Что касается рядового состава, то летом — осенью 1940 г. осуществлялись демобилизация солдат, достигших предельного для службы в армии возраста, и массовое увольнение военнослужащих в долгосрочный отпуск. В результате появилась возможность призвать в армию более молодых людей, которым раньше предоставлялась бронь. Эти лица в течение восьми недель проходили индивидуальную подготовку в армии резерва, а затем направлялись в действующую армию, где обучались еще два месяца. Увольнение же в долгосрочный отпуск осуществлялось только из дивизий, накопивших немалый боевой опыт, военнослужащие которых не нуждались в дополнительном обучении. Было предусмотрено, что уволенные, отработав несколько месяцев на предприятиях в военных отраслях промышленности, в январе — марте 1941 г. прибудут в свои соединения и в их составе примут участие в Восточном походе. Таким образом, немецкое руководство нашло рациональный способ удовлетворения нужд и промышленности, и вооруженных сил, позволивший не допустить снижения боеспособности войск.

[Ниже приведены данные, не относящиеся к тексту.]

/-! ## The instructions -/

/-- The number of a device-side queue object among the queues: past those of the host. -/
def devQueue (ctxid handle : Nat) : Nat := 65536 + ctxid * 65536 + handle

/-- A packet in a device-side queue object is handed to the dispatcher (R117, R294): the object takes part as a running queue
of its context, at the priority of its descriptor. -/
def State.handPacket (s : State) (ctxid handle prio : Nat) (p : Packet) : State :=
  s.modQueue (devQueue ctxid handle) (fun q => { q with
    qstate := 1, owner := 65536 + ctxid, ringcfg := prio * 32, waiting := q.waiting ++ [p] })

/-- The outstanding children of a task (R114). -/
def State.children (s : State) (task : Nat) : Nat := match s.tasks.look task with
  | some t => t.children
  | none => 0

/-- R294 `qpost`. -/
def execQpost (d a : BitVec 5) (h : BitVec 4) (s : State) : Outcome :=
  runInstr (do
    endBlock
    let acc ← queueHandle (s.hreg h.toNat) (h == 0) [rS, rW] .write
    let off ← slotOffset (s.x a)
    let c := s.cur.1
    let ctxid := s.ctxidOf c
    match acc.peer? with
    | some (dev, rctx, rhnd, page, o) => do
      if (← pendingTag).isNone then waitIf (4096 ≤ s.children s.curCore.task) .children else pure ()
      keepAccess acc
      let r ← request (fun tag s => s.sendRemote dev c s.cur.2 false true acc.ent.index 0
        (s.slotMsg dev tag 0x08 page o rctx rhnd off))
      writeX d (r.words.getD 0 0)
    | none => do
      let q ← queueDesc acc 1
      trapIf q.closed Cause.qClosed (qEval acc.ent.index)
      let task := s.curCore.task
      waitIf q.full (.queueRoom acc.ent.index)
      waitIf (4096 ≤ s.children task) .children
      slotPage acc (q.slot q.tail) .write
      modify (fun s =>
        let s := s.countOwn c (acc.homeAt 0)
        let ws := s.localWords c off
        let s := s.post64 ctxid acc.ent.index q (acc.homeAt 0) (s.localRead c off 64)
          (s.lmem.poison8 (lkey c off)) s.mySender (parity s.curCore.snapGen)
        let s := { s with tasks := match s.tasks.look task with
          | some t => s.tasks.put task { t with children := t.children + 1 }
          | none => s.tasks }
        s.handPacket ctxid acc.ent.index q.prio ⟨q.tail, ws, task, false⟩)
      writeX d (word q.tail)
    commitInstr false) s

/-- R295 `send`. -/
def execSend (a : BitVec 5) (h : BitVec 4) (s : State) : Outcome :=
  runInstr (do
    endBlock
    let acc ← queueHandle (s.hreg h.toNat) (h == 0) [rS, rW] .write
    let off ← slotOffset (s.x a)
    let c := s.cur.1
    let ctxid := s.ctxidOf c
    match acc.peer? with
    | some (dev, rctx, rhnd, page, o) => do
      let first ← pendingTag
      if first.isNone then releaseAt 3 else pure ()
      keepAccess acc
      let _ ← request (fun tag s => s.sendRemote dev c s.cur.2 false false acc.ent.index 0
        (s.slotMsg dev tag 0x07 page o rctx rhnd off))
      pure ()
    | none => do
      let q ← queueDesc acc 2
      trapIf q.closed Cause.qClosed (qEval acc.ent.index)
      waitIf q.full (.queueRoom acc.ent.index)
      slotPage acc (q.slot q.tail) .write
      releaseAt 3
      modify (fun s => (s.countOwn c (acc.homeAt 0)).post64 ctxid acc.ent.index q (acc.homeAt 0)
        (s.localRead c off 64) (s.lmem.poison8 (lkey c off)) s.mySender (parity s.curCore.snapGen))
    commitInstr false) s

В результате к 22 июня 1941 г. Вермахт располагал хорошо обученным, в значительной степени имевшим боевой опыт рядовым и офицерским составом. Части и соединения были полностью укомплектованы людьми, вооружением и боевой техникой. Вся техника прошла текущий и капитальный ремонт и находилась в боеготовом состоянии. Были созданы необходимые запасы ГСМ, боеприпасов и продовольствия. Имелся четкий план боевых действий, а в штабах всех уровней — ясное понимание поставленной задачи. Вермахт был готов к войне.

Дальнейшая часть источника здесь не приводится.